--- START ---

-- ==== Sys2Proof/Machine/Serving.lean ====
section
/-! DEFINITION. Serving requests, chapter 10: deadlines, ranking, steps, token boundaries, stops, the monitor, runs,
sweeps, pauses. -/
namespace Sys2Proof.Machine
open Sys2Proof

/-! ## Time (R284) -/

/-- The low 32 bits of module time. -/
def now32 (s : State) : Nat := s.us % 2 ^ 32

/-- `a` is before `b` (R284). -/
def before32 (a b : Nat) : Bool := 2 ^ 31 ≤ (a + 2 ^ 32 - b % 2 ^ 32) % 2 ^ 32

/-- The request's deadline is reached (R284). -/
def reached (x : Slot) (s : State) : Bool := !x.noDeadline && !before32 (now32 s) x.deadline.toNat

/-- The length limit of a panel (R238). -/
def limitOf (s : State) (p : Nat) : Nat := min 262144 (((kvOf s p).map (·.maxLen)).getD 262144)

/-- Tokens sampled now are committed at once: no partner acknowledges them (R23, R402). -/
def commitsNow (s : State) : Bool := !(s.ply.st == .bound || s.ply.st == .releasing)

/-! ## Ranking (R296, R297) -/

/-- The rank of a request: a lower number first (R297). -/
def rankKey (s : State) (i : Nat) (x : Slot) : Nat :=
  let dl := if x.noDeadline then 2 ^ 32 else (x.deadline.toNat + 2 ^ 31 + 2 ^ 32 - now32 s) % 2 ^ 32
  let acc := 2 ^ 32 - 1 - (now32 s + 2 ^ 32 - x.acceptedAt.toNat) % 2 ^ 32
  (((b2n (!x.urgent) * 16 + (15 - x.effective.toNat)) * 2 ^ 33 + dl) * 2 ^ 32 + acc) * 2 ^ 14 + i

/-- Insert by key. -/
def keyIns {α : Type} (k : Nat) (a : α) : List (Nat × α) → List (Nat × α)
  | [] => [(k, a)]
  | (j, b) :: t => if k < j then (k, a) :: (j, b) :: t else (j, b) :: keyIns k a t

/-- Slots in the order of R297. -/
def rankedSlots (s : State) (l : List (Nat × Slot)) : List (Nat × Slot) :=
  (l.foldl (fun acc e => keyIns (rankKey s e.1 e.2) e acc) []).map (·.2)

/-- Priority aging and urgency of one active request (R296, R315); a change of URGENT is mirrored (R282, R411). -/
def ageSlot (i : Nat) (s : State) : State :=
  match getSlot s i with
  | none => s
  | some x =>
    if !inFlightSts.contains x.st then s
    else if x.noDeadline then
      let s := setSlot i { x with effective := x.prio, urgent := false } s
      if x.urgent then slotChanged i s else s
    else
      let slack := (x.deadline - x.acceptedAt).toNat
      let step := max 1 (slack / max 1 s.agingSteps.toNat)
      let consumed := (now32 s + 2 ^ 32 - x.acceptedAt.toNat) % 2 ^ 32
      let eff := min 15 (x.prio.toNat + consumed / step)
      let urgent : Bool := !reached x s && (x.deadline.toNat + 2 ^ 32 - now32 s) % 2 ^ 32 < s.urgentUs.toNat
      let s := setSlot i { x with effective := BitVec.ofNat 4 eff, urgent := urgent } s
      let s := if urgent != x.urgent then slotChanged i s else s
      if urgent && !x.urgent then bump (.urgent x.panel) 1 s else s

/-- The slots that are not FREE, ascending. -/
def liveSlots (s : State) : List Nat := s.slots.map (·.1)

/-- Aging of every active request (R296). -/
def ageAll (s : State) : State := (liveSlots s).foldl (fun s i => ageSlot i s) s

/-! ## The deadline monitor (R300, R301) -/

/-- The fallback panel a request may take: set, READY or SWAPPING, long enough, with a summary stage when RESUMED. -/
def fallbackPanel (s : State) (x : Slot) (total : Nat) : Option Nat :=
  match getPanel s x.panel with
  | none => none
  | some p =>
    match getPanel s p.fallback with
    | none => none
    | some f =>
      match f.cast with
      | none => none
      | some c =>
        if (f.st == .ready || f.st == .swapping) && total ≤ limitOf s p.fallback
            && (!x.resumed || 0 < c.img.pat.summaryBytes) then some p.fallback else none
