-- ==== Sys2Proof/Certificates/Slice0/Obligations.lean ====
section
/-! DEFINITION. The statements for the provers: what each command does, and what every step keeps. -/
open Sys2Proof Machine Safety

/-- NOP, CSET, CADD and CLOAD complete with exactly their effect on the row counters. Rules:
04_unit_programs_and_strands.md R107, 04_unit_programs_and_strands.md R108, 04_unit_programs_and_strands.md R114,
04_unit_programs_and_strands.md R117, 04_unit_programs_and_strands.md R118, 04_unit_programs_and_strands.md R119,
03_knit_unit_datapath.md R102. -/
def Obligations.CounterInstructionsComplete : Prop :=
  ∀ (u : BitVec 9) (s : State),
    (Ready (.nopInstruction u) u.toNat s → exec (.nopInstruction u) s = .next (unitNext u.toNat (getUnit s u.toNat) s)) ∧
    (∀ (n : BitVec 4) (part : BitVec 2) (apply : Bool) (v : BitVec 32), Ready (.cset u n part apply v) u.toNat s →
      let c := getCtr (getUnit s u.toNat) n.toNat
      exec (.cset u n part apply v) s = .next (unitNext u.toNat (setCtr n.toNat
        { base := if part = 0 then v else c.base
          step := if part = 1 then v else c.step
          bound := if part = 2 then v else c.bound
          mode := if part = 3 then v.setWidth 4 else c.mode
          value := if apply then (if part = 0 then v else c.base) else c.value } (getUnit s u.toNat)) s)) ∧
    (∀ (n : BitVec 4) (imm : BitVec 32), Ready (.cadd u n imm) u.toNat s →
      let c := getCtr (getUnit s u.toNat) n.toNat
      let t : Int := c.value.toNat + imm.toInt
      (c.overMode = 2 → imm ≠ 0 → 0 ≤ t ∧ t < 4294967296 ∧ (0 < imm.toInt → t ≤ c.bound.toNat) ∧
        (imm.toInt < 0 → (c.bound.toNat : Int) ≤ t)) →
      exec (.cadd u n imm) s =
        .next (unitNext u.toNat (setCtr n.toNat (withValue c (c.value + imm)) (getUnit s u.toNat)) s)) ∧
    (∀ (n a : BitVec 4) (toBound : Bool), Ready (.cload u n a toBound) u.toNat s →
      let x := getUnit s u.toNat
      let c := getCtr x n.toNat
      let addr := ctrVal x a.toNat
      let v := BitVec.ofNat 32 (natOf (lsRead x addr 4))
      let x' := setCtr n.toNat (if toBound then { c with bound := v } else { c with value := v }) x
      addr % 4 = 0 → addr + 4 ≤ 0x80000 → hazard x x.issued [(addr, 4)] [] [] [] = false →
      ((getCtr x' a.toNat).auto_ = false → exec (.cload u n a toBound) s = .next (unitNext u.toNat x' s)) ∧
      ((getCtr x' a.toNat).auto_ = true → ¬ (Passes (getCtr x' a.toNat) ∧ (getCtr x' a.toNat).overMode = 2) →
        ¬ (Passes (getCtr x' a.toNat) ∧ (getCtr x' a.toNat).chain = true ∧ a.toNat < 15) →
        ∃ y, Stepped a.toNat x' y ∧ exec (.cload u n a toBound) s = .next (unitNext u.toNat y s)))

--- END ---
--- START ---

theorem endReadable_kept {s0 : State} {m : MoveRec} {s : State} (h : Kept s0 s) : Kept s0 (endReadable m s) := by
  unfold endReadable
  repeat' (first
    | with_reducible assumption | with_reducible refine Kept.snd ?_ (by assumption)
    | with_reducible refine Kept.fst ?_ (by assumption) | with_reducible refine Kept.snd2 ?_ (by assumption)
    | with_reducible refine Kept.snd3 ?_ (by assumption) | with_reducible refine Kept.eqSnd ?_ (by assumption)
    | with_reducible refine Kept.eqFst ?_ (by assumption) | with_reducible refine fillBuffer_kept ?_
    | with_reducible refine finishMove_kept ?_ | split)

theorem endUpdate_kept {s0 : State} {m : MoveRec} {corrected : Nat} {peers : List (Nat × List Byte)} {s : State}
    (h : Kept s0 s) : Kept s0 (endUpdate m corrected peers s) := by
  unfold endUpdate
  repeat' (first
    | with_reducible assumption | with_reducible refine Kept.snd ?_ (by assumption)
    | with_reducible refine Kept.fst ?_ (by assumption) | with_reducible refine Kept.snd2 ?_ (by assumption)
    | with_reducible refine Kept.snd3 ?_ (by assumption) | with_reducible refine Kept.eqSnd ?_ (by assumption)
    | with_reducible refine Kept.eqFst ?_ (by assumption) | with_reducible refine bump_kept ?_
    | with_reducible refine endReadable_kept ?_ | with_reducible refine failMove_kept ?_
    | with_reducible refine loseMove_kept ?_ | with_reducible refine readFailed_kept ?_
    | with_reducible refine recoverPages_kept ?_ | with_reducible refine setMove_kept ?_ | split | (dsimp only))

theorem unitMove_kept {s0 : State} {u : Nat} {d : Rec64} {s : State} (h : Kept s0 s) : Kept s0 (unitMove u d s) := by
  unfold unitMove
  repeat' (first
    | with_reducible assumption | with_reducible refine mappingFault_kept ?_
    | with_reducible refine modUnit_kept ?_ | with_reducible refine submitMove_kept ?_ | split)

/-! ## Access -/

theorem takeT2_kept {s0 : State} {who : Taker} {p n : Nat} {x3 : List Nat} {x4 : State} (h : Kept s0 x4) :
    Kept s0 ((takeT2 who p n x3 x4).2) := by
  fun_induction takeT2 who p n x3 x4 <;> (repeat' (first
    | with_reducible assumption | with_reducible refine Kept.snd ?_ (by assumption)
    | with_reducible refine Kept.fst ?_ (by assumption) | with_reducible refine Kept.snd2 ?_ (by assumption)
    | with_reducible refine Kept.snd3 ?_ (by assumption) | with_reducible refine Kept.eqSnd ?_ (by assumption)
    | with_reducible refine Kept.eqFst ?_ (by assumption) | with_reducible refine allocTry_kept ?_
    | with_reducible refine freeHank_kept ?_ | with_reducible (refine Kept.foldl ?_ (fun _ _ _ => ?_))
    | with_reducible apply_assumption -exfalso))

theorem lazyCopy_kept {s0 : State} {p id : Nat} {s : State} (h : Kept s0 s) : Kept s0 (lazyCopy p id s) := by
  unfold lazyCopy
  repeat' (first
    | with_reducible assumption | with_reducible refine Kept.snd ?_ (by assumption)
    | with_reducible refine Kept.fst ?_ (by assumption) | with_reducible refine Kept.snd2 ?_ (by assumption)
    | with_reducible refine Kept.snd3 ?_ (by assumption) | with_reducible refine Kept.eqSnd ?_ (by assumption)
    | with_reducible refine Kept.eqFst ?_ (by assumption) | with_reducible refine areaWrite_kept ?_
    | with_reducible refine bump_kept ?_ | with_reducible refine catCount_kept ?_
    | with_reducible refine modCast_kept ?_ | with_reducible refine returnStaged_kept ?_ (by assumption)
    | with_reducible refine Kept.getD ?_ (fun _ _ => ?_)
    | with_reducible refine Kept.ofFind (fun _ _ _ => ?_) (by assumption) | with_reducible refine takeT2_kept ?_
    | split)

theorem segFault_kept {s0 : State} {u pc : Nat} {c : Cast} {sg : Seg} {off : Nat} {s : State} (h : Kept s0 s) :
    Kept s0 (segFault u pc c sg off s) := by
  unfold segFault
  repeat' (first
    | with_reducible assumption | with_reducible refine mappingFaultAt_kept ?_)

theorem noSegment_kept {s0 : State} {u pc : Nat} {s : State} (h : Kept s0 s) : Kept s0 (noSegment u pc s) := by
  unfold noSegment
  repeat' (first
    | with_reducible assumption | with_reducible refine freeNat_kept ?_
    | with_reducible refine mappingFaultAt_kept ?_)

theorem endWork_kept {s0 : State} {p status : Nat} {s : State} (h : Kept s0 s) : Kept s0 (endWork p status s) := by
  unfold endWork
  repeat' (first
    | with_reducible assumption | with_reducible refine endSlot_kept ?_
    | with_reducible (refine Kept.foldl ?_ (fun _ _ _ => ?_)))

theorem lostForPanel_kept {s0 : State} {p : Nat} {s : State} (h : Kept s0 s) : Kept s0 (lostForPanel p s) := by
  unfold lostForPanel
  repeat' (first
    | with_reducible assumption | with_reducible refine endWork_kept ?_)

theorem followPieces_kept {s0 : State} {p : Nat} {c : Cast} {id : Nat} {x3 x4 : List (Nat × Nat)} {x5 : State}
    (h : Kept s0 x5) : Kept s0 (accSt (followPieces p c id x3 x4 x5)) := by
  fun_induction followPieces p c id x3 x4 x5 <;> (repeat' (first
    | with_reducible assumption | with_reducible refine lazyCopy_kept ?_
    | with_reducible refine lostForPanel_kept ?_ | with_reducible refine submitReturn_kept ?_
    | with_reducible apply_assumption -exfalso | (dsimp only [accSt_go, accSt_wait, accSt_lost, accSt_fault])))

--- END ---
--- START ---

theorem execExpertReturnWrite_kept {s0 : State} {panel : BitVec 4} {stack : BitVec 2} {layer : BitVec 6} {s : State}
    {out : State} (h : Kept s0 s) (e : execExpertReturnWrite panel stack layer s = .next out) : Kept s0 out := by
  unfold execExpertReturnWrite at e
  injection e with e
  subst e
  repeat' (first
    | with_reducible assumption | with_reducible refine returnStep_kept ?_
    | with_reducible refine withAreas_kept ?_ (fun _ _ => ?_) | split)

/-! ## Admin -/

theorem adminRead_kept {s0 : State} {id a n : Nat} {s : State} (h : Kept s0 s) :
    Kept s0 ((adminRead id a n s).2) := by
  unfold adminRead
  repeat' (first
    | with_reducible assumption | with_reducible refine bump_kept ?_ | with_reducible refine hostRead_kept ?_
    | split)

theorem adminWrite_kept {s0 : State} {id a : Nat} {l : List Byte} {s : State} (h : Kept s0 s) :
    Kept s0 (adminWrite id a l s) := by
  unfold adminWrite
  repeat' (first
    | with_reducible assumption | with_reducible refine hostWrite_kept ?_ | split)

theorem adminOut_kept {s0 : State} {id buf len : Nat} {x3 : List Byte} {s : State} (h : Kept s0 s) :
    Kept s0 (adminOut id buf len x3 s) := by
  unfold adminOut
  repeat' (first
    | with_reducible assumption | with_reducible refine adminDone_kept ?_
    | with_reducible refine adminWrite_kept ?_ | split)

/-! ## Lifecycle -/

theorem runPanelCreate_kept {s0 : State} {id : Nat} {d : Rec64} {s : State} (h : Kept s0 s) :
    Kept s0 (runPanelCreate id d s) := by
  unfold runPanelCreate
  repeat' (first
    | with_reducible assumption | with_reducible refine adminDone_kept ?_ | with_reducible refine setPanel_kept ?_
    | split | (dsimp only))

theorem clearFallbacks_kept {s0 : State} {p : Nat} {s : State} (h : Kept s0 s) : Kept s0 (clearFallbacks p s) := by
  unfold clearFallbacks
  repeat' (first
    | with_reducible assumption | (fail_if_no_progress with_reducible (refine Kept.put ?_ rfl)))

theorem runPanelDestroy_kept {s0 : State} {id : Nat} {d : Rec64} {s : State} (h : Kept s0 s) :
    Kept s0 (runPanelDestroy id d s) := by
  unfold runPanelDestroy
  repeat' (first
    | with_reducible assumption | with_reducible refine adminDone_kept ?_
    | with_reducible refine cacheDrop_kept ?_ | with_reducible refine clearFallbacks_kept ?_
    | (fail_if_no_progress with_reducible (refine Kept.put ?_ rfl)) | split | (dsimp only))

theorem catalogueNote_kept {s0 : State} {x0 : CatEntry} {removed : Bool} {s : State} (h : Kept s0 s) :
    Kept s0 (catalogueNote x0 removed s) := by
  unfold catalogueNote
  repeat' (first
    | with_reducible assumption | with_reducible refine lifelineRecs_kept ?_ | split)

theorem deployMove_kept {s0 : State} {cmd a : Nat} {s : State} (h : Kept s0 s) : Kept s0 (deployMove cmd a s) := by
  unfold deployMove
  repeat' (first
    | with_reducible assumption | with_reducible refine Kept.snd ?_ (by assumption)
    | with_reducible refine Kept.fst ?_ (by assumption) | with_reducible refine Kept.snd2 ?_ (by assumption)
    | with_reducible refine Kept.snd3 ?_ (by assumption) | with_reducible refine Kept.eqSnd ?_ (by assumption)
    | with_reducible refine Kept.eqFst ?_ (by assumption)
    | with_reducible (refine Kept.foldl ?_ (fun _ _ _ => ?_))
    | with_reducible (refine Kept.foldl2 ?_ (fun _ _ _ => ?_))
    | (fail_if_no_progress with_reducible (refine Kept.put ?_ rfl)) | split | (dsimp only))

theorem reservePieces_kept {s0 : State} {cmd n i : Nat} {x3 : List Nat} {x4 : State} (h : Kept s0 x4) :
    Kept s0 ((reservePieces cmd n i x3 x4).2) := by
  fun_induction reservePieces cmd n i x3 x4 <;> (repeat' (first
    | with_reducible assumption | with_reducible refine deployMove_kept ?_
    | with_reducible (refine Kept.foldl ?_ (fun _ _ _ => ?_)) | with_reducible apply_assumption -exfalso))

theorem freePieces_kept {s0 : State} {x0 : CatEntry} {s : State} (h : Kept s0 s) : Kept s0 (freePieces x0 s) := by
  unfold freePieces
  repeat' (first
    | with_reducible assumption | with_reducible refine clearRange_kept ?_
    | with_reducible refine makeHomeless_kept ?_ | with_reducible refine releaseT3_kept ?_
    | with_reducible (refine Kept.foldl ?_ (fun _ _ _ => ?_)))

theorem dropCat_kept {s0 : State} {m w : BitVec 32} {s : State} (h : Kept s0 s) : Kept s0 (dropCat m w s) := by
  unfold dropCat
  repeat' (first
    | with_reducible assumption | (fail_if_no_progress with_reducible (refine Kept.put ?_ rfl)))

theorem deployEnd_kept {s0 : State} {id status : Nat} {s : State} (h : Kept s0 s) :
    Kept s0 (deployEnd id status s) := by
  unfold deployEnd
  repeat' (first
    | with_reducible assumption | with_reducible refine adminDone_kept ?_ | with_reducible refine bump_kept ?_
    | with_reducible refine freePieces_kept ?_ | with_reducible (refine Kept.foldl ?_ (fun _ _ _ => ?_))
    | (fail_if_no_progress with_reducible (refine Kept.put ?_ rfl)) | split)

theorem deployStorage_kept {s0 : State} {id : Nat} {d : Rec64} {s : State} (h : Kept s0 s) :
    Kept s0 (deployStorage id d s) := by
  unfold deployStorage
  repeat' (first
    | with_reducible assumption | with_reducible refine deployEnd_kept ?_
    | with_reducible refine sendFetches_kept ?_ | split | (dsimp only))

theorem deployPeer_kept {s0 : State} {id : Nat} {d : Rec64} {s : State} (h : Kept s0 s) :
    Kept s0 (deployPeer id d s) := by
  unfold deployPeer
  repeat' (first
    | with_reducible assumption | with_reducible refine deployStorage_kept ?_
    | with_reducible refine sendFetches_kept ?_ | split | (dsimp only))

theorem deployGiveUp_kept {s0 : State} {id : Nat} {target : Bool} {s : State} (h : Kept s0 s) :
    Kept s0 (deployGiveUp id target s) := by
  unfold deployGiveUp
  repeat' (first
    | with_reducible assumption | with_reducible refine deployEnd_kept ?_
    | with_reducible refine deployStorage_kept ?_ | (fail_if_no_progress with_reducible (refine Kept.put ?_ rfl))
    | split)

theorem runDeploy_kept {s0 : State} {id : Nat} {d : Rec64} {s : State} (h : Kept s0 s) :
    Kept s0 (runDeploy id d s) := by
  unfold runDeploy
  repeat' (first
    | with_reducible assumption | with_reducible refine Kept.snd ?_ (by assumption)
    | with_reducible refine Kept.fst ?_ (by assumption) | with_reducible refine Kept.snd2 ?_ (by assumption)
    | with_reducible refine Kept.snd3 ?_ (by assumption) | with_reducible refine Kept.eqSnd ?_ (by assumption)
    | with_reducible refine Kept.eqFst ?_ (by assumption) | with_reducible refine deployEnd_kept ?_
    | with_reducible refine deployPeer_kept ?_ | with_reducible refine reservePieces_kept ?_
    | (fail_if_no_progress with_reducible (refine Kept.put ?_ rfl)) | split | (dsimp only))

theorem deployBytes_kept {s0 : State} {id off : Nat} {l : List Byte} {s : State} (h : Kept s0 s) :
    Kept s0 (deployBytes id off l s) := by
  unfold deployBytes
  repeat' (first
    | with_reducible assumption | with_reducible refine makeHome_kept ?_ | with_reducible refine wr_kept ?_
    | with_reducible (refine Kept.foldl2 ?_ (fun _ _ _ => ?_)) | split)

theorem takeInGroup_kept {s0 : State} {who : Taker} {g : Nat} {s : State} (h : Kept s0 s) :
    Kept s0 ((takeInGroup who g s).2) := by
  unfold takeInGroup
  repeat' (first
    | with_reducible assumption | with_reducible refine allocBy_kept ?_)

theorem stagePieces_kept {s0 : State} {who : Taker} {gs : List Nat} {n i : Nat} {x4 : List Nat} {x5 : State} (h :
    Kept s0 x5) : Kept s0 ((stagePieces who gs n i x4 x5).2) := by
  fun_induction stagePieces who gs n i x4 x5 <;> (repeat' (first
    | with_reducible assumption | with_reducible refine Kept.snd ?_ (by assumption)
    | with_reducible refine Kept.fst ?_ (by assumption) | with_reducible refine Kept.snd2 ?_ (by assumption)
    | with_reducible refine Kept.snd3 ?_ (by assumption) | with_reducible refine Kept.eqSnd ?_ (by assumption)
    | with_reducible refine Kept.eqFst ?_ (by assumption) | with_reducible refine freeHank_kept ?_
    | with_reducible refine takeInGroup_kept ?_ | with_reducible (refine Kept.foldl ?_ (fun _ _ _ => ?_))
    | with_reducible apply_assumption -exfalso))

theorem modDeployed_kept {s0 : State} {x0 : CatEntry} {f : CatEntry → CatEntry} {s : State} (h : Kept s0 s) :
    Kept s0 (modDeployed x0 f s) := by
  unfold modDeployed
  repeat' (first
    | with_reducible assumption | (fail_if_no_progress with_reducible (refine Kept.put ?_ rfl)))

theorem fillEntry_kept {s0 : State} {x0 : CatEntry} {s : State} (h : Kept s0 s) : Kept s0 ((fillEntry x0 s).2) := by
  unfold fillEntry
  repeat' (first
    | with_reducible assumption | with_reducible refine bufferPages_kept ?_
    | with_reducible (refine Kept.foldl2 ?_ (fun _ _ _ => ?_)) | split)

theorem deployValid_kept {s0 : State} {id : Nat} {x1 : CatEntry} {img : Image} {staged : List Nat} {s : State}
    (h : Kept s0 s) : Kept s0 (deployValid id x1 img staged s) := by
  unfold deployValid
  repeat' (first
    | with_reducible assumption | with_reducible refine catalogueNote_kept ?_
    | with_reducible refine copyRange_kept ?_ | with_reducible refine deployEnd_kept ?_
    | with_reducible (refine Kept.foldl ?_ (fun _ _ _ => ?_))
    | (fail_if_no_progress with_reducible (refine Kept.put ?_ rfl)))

--- END ---

> [DIRECTIONS]: Scan the material above. Extract every line in which the word "List" occurs.

> [SOLUTION TO THE PROBLEM]:
def keyIns {α : Type} (k : Nat) (a : α) : List (Nat × α) → List (Nat × α)
def rankedSlots (s : State) (l : List (Nat × Slot)) : List (Nat × Slot) :=
def liveSlots (s : State) : List Nat := s.slots.map (·.1)
theorem endUpdate_kept {s0 : State} {m : MoveRec} {corrected : Nat} {peers : List (Nat × List Byte)} {s : State}
theorem takeT2_kept {s0 : State} {who : Taker} {p n : Nat} {x3 : List Nat} {x4 : State} (h : Kept s0 x4) :
theorem followPieces_kept {s0 : State} {p : Nat} {c : Cast} {id : Nat} {x3 x4 : List (Nat × Nat)} {x5 : State}
theorem adminWrite_kept {s0 : State} {id a : Nat} {l : List Byte} {s : State} (h : Kept s0 s) :
theorem adminOut_kept {s0 : State} {id buf len : Nat} {x3 : List Byte} {s : State} (h : Kept s0 s) :
theorem reservePieces_kept {s0 : State} {cmd n i : Nat} {x3 : List Nat} {x4 : State} (h : Kept s0 x4) :
theorem deployBytes_kept {s0 : State} {id off : Nat} {l : List Byte} {s : State} (h : Kept s0 s) :
theorem stagePieces_kept {s0 : State} {who : Taker} {gs : List Nat} {n i : Nat} {x4 : List Nat} {x5 : State} (h :
theorem deployValid_kept {s0 : State} {id : Nat} {x1 : CatEntry} {img : Image} {staged : List Nat} {s : State}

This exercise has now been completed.